■ Directions
Bring together all lines from the listing below that contain the string "ChuteRole".

■ Records provided
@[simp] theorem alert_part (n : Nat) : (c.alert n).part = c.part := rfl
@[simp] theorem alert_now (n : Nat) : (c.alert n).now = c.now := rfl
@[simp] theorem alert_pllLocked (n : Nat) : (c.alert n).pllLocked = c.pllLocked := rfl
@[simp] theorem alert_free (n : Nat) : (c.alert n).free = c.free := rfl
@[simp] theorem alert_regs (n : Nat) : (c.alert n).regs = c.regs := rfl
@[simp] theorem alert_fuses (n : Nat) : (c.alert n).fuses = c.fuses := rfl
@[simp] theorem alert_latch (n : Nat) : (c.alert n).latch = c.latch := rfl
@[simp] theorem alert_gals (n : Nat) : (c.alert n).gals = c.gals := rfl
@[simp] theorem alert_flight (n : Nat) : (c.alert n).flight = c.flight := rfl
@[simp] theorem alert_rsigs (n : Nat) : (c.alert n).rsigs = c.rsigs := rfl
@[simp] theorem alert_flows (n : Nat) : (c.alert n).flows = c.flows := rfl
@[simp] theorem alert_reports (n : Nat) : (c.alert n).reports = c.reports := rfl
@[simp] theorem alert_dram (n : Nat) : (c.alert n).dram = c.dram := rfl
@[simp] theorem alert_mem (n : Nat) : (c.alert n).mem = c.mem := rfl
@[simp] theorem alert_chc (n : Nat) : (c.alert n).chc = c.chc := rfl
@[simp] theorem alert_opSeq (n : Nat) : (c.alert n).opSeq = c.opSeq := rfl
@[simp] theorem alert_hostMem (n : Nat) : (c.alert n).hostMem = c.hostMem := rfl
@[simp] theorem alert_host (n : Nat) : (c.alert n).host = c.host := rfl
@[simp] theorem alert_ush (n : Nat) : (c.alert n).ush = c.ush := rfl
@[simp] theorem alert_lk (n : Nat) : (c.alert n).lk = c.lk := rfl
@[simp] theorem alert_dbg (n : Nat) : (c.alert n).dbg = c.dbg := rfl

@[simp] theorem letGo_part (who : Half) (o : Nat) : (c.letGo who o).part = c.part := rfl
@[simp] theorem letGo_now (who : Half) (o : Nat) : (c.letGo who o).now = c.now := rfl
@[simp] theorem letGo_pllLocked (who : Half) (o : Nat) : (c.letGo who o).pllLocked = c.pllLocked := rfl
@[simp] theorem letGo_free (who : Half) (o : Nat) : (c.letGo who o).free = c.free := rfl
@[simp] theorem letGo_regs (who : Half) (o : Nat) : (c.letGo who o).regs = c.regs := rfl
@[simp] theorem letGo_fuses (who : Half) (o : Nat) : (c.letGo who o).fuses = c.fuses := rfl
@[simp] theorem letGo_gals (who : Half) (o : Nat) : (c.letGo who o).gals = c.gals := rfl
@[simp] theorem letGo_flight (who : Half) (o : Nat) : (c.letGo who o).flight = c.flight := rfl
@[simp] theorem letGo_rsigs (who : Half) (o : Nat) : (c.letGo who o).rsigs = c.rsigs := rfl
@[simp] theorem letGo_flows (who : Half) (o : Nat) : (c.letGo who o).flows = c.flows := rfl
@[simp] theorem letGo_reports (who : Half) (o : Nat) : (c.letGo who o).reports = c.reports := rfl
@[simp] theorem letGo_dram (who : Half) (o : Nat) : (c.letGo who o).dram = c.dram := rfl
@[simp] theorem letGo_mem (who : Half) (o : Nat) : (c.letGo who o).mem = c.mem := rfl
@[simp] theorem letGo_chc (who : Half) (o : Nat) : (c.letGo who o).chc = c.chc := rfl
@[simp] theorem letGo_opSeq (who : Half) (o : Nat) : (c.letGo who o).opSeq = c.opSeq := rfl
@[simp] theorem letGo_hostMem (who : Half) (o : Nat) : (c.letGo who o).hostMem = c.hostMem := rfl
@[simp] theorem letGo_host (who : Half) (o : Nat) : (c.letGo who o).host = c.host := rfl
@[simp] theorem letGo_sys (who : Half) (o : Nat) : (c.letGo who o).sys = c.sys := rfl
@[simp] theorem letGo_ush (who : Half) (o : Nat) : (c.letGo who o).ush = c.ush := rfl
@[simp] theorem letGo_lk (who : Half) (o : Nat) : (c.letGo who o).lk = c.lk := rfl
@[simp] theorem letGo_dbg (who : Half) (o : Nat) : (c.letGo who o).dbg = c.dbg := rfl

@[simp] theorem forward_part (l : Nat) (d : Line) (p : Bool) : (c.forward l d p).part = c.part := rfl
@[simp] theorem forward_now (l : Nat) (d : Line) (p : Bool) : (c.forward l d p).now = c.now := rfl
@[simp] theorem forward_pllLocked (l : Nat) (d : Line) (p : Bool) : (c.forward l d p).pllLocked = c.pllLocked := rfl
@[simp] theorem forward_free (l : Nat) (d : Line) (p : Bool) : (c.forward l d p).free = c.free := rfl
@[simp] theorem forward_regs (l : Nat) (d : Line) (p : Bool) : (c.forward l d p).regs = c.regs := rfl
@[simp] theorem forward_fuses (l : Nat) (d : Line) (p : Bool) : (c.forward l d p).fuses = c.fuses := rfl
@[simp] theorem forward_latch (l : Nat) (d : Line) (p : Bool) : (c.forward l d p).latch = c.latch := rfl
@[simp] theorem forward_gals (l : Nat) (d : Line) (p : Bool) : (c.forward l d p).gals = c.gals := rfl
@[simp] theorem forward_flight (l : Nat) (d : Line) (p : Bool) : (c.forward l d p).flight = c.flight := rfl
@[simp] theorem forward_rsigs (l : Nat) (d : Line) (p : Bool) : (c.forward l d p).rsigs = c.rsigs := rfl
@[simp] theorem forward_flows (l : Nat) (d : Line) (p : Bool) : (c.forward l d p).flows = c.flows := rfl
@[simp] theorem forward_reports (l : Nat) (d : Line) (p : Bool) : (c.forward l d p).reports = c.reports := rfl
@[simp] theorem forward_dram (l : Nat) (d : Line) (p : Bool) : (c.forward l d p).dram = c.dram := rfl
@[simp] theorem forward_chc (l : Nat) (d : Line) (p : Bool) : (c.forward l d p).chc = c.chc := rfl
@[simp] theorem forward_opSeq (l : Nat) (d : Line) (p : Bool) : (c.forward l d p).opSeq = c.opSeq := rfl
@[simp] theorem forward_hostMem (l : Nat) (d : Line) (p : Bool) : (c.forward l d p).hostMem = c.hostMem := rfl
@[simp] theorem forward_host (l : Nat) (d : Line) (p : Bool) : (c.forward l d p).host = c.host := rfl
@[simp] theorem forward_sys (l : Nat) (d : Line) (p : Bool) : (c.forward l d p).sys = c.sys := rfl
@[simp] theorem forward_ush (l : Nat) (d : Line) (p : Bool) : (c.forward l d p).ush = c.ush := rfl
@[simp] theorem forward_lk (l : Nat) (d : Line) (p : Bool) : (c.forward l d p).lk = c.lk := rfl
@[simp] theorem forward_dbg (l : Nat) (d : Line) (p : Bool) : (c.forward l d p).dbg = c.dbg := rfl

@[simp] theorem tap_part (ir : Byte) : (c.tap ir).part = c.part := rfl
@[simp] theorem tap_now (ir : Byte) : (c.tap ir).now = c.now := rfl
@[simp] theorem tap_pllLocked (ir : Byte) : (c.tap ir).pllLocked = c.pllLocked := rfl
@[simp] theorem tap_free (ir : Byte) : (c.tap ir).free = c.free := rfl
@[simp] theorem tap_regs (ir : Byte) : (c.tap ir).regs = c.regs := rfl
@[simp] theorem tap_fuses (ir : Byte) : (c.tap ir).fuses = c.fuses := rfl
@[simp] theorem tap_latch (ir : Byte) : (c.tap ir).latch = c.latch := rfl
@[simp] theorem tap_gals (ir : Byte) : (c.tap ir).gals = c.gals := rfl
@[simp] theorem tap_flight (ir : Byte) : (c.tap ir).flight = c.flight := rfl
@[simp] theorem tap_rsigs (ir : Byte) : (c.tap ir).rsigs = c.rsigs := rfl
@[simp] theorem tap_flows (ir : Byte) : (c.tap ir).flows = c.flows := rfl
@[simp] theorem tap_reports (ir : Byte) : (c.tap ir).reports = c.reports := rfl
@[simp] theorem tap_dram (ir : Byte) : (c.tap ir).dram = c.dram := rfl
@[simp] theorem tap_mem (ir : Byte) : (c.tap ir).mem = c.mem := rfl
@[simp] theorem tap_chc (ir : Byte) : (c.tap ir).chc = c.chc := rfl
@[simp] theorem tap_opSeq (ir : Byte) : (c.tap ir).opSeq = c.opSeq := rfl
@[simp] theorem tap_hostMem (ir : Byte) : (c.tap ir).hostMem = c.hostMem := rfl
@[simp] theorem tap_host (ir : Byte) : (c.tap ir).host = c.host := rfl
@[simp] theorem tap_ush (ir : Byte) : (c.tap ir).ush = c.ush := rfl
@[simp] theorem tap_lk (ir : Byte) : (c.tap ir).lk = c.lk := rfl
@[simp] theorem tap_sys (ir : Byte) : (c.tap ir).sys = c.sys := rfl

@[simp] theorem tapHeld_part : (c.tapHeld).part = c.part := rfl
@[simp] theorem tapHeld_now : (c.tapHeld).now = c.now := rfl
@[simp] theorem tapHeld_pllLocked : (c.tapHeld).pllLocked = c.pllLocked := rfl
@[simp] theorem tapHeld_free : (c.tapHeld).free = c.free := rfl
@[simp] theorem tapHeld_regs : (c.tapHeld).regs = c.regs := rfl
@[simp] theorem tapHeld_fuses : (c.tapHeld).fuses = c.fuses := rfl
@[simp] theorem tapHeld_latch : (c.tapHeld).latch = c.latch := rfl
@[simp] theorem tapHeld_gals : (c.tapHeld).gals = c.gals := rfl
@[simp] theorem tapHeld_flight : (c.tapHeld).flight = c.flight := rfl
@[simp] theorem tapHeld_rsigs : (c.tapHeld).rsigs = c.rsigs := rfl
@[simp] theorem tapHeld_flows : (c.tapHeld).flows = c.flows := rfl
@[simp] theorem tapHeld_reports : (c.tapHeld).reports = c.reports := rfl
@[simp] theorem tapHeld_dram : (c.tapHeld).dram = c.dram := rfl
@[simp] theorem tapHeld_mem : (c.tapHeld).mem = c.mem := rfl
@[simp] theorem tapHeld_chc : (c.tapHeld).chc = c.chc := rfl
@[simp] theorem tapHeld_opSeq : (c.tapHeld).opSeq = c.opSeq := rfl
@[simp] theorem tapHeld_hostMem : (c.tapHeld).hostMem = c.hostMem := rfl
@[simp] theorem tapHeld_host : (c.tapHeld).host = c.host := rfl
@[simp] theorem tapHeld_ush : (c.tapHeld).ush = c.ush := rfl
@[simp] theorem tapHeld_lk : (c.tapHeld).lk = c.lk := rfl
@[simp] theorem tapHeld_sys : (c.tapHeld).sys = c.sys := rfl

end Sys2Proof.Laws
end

* * *

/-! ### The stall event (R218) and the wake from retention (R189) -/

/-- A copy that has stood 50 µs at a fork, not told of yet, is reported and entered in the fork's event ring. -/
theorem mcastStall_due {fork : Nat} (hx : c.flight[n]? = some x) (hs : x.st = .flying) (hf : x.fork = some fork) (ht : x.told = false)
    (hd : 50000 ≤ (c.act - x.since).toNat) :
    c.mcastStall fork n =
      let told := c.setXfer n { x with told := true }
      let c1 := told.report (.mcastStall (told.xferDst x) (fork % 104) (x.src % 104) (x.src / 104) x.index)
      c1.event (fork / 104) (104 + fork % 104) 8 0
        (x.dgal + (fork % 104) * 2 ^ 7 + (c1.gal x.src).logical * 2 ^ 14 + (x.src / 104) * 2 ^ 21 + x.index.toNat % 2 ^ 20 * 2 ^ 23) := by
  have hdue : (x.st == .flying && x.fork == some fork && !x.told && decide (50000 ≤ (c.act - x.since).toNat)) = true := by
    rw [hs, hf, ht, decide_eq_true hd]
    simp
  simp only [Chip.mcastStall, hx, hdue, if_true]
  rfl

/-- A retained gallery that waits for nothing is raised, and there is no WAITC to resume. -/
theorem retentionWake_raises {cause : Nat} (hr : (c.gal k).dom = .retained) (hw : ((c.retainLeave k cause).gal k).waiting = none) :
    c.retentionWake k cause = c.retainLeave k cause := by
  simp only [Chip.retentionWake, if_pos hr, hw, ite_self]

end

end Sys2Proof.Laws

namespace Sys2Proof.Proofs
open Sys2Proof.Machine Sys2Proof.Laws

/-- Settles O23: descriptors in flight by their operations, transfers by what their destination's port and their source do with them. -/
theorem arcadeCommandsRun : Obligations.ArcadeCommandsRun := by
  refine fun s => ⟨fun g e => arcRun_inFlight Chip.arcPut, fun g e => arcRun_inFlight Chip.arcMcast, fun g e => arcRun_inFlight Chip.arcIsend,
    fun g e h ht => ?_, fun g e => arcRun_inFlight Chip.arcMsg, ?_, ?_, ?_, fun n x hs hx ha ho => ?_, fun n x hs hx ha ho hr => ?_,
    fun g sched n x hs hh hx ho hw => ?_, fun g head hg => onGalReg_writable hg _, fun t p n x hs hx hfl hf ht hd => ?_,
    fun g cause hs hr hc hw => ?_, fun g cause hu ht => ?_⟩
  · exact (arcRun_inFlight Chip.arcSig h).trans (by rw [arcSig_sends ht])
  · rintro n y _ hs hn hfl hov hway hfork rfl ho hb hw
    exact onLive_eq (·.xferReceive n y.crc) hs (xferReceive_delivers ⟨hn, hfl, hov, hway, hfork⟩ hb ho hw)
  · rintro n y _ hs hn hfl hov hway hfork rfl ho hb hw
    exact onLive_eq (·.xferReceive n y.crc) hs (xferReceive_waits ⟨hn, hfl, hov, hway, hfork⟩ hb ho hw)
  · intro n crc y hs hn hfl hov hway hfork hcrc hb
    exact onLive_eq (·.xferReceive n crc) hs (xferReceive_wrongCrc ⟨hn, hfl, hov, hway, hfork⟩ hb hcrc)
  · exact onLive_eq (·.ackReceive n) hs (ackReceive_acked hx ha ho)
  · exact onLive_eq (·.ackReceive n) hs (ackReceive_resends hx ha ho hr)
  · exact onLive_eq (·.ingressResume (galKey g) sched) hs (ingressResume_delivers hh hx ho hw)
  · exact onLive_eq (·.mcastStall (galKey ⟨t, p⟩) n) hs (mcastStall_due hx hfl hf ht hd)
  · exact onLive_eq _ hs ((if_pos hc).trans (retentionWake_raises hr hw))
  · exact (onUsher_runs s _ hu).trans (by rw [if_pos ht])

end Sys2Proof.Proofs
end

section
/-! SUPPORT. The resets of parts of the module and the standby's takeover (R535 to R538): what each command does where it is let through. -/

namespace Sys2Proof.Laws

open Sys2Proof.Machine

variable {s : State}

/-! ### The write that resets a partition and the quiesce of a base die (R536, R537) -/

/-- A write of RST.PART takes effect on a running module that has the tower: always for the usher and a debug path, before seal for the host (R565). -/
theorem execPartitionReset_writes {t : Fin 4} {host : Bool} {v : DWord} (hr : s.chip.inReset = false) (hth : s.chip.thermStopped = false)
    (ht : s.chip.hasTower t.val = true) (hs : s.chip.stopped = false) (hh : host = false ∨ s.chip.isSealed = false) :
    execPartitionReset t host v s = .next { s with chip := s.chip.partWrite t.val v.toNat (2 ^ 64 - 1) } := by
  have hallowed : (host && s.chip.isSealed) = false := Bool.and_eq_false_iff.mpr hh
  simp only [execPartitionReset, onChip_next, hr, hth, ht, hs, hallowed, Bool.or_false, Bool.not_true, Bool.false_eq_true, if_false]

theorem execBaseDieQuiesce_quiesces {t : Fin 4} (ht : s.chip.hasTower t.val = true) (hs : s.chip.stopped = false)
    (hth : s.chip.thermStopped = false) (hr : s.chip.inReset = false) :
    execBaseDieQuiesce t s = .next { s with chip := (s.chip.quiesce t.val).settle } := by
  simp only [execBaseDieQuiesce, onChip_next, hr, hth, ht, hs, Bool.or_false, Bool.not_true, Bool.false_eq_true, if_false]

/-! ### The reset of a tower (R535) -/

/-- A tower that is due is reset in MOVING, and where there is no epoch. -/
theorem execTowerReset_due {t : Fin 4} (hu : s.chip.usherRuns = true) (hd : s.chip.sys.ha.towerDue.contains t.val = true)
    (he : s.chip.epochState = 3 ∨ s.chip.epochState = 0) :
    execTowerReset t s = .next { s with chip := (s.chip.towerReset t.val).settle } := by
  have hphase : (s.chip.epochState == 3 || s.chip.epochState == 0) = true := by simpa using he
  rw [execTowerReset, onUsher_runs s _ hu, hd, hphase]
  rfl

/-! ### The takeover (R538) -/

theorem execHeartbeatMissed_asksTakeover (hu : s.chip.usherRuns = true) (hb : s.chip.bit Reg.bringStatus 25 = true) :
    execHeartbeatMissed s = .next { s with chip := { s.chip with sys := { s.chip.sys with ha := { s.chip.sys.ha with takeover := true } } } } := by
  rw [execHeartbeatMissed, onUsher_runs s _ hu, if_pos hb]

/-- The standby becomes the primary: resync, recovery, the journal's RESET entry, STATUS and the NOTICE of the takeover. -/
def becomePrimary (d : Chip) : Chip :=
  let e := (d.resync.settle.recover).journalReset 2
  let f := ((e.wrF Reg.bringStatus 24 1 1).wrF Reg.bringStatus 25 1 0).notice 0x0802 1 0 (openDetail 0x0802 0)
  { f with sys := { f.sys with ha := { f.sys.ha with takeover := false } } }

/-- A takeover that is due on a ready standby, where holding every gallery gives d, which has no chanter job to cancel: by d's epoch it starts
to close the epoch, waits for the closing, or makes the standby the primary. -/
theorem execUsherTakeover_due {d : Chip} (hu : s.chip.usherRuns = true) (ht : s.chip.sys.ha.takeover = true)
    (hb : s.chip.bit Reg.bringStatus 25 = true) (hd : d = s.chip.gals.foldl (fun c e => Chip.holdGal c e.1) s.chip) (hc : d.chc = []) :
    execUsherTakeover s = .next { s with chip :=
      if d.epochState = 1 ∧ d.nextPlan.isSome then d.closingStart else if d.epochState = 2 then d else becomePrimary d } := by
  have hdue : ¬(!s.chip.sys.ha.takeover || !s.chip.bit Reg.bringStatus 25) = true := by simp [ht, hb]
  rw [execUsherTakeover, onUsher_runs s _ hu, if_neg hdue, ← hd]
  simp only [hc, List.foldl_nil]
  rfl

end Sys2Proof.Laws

==

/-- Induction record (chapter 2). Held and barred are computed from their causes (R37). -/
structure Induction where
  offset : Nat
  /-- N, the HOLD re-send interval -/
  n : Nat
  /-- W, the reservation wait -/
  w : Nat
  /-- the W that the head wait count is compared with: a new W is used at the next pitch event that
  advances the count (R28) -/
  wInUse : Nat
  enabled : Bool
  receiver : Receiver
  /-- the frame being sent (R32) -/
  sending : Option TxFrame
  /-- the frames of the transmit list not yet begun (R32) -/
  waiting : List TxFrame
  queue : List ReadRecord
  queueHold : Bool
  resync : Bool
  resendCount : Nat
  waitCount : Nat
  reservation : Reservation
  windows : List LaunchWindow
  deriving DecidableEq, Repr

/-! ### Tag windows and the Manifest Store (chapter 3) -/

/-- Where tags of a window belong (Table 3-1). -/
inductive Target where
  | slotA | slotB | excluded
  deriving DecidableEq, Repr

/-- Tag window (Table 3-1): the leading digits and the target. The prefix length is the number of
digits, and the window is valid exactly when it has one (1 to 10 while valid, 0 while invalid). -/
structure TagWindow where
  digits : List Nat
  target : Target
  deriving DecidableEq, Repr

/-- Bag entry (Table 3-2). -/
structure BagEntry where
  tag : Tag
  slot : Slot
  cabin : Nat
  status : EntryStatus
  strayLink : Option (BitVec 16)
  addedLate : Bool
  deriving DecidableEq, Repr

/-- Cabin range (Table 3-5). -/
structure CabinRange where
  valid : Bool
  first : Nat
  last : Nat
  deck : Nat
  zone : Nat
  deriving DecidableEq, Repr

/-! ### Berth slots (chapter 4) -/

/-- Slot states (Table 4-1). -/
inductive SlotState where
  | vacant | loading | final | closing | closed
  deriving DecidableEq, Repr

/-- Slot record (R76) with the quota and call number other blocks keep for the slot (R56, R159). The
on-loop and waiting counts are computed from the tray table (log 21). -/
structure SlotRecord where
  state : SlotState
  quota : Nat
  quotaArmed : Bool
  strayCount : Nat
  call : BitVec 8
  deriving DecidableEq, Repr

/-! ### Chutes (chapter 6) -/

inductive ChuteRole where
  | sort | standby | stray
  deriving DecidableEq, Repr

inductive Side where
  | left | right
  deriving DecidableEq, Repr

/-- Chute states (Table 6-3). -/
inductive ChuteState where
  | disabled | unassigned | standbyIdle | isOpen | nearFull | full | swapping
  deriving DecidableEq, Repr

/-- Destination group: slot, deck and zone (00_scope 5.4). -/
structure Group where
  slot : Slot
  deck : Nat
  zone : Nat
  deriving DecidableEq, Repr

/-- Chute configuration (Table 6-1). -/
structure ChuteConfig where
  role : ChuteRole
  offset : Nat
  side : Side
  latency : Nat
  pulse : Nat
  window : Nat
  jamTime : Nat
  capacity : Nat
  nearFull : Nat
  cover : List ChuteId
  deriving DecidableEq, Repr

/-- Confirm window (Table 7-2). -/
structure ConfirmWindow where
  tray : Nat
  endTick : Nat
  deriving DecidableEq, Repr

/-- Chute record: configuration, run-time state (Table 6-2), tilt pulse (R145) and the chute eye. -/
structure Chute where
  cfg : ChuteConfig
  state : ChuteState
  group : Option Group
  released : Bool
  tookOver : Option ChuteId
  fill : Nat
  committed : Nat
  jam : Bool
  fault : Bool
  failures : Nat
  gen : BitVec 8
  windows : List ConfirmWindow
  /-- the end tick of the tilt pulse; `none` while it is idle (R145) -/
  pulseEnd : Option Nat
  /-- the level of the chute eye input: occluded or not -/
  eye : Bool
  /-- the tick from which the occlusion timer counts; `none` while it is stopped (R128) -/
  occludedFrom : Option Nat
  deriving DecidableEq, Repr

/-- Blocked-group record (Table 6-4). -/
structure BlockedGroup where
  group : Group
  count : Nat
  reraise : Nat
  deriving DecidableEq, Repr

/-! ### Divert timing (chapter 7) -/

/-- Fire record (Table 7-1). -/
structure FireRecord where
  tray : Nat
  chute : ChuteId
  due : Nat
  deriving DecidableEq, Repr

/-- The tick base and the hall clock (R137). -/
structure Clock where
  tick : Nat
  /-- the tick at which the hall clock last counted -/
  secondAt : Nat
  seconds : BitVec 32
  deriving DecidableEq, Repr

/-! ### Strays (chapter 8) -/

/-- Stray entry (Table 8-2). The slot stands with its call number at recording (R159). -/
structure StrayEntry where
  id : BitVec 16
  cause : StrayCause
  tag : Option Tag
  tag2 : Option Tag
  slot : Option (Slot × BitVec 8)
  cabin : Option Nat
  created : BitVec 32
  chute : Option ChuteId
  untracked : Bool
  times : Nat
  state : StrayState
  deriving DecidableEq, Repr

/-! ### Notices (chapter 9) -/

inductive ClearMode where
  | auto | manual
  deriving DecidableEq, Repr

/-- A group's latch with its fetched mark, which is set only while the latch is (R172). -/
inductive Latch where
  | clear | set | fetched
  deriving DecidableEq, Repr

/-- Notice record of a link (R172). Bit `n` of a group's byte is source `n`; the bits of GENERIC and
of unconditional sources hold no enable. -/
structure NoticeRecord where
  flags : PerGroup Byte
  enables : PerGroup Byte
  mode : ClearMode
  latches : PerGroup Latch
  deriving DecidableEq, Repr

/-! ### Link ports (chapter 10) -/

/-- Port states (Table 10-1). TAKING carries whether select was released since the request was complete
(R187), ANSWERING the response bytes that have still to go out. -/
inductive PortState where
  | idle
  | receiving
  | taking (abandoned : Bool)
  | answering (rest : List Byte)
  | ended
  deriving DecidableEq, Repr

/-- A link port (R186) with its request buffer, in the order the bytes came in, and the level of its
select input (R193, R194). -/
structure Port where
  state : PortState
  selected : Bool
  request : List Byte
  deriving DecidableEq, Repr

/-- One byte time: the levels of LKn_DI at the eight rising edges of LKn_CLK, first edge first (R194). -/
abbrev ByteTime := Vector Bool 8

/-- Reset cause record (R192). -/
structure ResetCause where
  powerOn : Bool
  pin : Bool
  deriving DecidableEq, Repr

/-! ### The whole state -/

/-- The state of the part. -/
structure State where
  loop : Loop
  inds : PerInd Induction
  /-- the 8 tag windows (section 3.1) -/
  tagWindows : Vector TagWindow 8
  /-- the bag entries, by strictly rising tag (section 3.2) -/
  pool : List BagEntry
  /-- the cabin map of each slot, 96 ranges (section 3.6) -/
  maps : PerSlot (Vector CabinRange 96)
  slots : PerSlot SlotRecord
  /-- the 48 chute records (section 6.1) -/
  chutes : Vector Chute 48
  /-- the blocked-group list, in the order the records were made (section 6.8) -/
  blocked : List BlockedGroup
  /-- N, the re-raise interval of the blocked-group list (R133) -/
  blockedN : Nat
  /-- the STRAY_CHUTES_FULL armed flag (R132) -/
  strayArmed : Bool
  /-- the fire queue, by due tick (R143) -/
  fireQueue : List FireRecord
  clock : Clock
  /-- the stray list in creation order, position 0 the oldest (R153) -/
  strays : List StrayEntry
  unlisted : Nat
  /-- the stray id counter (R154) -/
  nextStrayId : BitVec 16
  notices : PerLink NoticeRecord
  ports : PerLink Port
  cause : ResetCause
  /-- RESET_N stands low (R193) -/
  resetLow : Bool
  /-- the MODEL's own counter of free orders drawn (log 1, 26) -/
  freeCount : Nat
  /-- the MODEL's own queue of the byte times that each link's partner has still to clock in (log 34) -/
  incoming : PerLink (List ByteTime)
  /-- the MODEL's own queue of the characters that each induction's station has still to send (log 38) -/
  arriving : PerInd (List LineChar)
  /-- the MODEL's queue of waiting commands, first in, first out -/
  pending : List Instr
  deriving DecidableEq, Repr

■ Output of the task
inductive ChuteRole where
  role : ChuteRole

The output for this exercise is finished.